- Task prompt -
Return only those lines of the listing in which "rest" appears.

────────────────────

/-- The symbols DECODE reports stand one byte each from DST_ADDR on, and all else stays (R217). -/
theorem exec_decode_symbols {s : State} {out : List Symbol} (h : s.decodeReport = .symbols out) :
    ∃ t : State, exec .decode s = .next t ∧ t.succeeded out.length ∧
      t.bytesAt s.dstAddr.toNat out.length = out ∧
      s.sameMemoryBut t s.dstAddr.toNat out.length ∧ s.sameInputs t ∧ s.sameTree t ∧
      s.sameCodes t ∧ t.bitCount = s.bitCount := by
  have ht : exec .decode s = .next ((s.storeDst out).finish out.length) := by
    rw [exec_decode, h, State.deliver]
  exact ⟨_, ht, ⟨rfl, rfl, rfl, rfl, rfl, rfl⟩, s.bytesAt_store s.dstAddr.toNat out,
    fun _ ha => s.byteAt_store_outside ha, exec_sameInputs ht, exec_sameTree (by decide) (by decide) ht,
    ⟨rfl, rfl⟩, rfl⟩

section
variable {s : State} (hv : s.treeValid = true) (hr : s.rangesFit)
  (hl : ceil8 s.bitCount.toNat ≤ s.srcLen.toNat)
include hv hr hl

theorem State.decodeReport_of_failed {e : Error} (hd : s.decodeBits s.bitCount.toNat = .failed e) :
    s.decodeReport = .failed e := by
  simp [State.decodeReport, hv, (State.rangeError_eq_none s).2 hr, State.bitBytes, Nat.not_lt.2 hl, hd]

theorem State.decodeReport_of_fits {out : List Symbol} (hd : s.decodeBits s.bitCount.toNat = .symbols out)
    (hcap : out.length ≤ s.dstCap.toNat) : s.decodeReport = .symbols out := by
  simp [State.decodeReport, hv, (State.rangeError_eq_none s).2 hr, State.bitBytes, Nat.not_lt.2 hl, hd,
    Nat.not_lt.2 hcap]

theorem State.decodeReport_of_exceeds {out : List Symbol} (hd : s.decodeBits s.bitCount.toNat = .symbols out)
    (hcap : s.dstCap.toNat < out.length) : s.decodeReport = .failed (capacityError out.length) := by
  simp [State.decodeReport, hv, (State.rangeError_eq_none s).2 hr, State.bitBytes, Nat.not_lt.2 hl, hd, hcap]

end

/-! ### Walks -/

/-- The codes of symbols of the tree lead from the root to each of their leaves in turn and back to the root (R214). -/
theorem walkBits_flatMap_codeOf {t : Vector Node 511} {T : Tree} (hT : T.heldBy t) (hnd : T.symbols.Nodup)
    (h2 : 2 ≤ T.symbols.length) {out : List Symbol} (hout : ∀ sym ∈ out, sym ∈ T.symbols) (rest : List Bool)
    (j : Nat) :
    walkBits t T.idx (out.flatMap T.codeOf ++ rest) j T.idx j =
      (walkBits t T.idx rest (j + (out.flatMap T.codeOf).length) T.idx
        (j + (out.flatMap T.codeOf).length)).map fun w => { w with out := out ++ w.out } := by
  induction out generalizing j with
  | nil => simp
  | cons sym out ih =>
    obtain ⟨hsym, hout⟩ := List.forall_mem_cons.1 hout
    obtain ⟨p, hp⟩ := Tree.mem_symbols_iff.1 hsym
    have hcode : T.codeOf sym = p := Tree.codeOf_eq_of_mem_paths hnd h2 hp
    have hne : p ≠ [] := hcode ▸ (T.codeOf_ne_nil_iff sym).2 hsym
    rw [List.flatMap_cons, hcode, List.append_assoc, walkBits_path T hT hp hne, ih hout, List.length_append,
      ← Nat.add_assoc, Option.map_map]
    rfl

theorem Tree.mem_paths_leaf {i : NodeIdx} {a sym : Symbol} {w : Weight} {p : Code} :
    (sym, p) ∈ (Tree.leaf i a w).paths ↔ sym = a ∧ p = [] := by
  simp [Tree.paths]

/-- A branch towards a leaf, with branches left to go, is one step of the walk inside the same codeword (R214). -/
theorem walkBits_branch {t : Vector Node 511} (root : NodeIdx) {i l r : NodeIdx} {w : Weight}
    (e : nodeAt t i = some (.internal w l r)) {b : Bool} {T : Tree} (hT : T.heldBy t)
    (hchild : T.idx = childOn b l r) {sym : Symbol} {p q : Code} (hq : (sym, q) ∈ T.paths) (hp : p <+: q)
    (hne : p ≠ q) (j start : Nat) :
    walkBits t root (b :: p) j i start = walkBits t root p (j + 1) T.idx start := by
  cases T with
  | leaf =>
    obtain ⟨-, rfl⟩ := Tree.mem_paths_leaf.1 hq
    exact absurd (List.prefix_nil.1 hp) hne
  | node i' w' l' r' =>
    obtain ⟨e', -⟩ := hT
    simp only [Tree.idx_node] at hchild
    simp [walkBits, e, ← hchild, e']

/-- A path that stops short of its leaf ends at an inner node, below the root when it has a branch. -/
theorem walkBits_proper_prefix {t : Vector Node 511} (root : NodeIdx) {T : Tree} (hT : T.heldBy t) {sym : Symbol}
    {p q : Code} (hq : (sym, q) ∈ T.paths) (hp : p <+: q) (hne : p ≠ q) (j start : Nat) :
    ∃ cur, walkBits t root p j T.idx start = some ⟨[], cur, start⟩ ∧ cur.toNat ∈ T.indices ∧
      (p ≠ [] → cur.toNat ∈ T.inner) := by
  induction T generalizing p q j with
  | leaf i a w =>
    obtain ⟨-, rfl⟩ := Tree.mem_paths_leaf.1 hq
    exact absurd (List.prefix_nil.1 hp) hne
  | node i w l r ihl ihr =>
    obtain ⟨e, hl, hr⟩ := hT
    cases p with
    | nil => exact ⟨i, rfl, Tree.idx_mem_indices _, fun h => absurd rfl h⟩
    | cons b p =>
      rcases Tree.mem_paths_node.1 hq with ⟨q, hq', rfl⟩ | ⟨q, hq', rfl⟩
      · obtain ⟨rfl, hp'⟩ := List.cons_prefix_cons.1 hp
        have hne' : p ≠ q := mt (congrArg _) hne
        obtain ⟨cur, hwalk, hcur, -⟩ := ihl hl hq' hp' hne' (j + 1)
        have hinner : cur.toNat ∈ (Tree.node i w l r).inner := List.mem_append_left _ hcur
        exact ⟨cur, (walkBits_branch root e hl rfl hq' hp' hne' j start).trans hwalk,
          Tree.mem_indices_of_mem_inner hinner, fun _ => hinner⟩
      · obtain ⟨rfl, hp'⟩ := List.cons_prefix_cons.1 hp
        have hne' : p ≠ q := mt (congrArg _) hne
        obtain ⟨cur, hwalk, hcur, -⟩ := ihr hr hq' hp' hne' (j + 1)
        have hinner : cur.toNat ∈ (Tree.node i w l r).inner := List.mem_append_right _ hcur
        exact ⟨cur, (walkBits_branch root e hr rfl hq' hp' hne' j start).trans hwalk,
          Tree.mem_indices_of_mem_inner hinner, fun _ => hinner⟩

/-! ### The bits of a source -/

@[simp] theorem State.length_srcBits (s : State) (n : Nat) : (s.srcBits n).length = n := by
  simp [State.srcBits]

theorem State.decodeBits_zero_nodes {s : State} (hn : s.nodeCount = 0) (nb : Nat) :
    s.decodeBits nb = if nb > 0 then .failed ⟨.corruptTree, 0, 0⟩ else .symbols [] := by
  rw [State.decodeBits, if_pos hn]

────────────────────

- Answer -
    (h2 : 2 ≤ T.symbols.length) {out : List Symbol} (hout : ∀ sym ∈ out, sym ∈ T.symbols) (rest : List Bool)
    walkBits t T.idx (out.flatMap T.codeOf ++ rest) j T.idx j =
      (walkBits t T.idx rest (j + (out.flatMap T.codeOf).length) T.idx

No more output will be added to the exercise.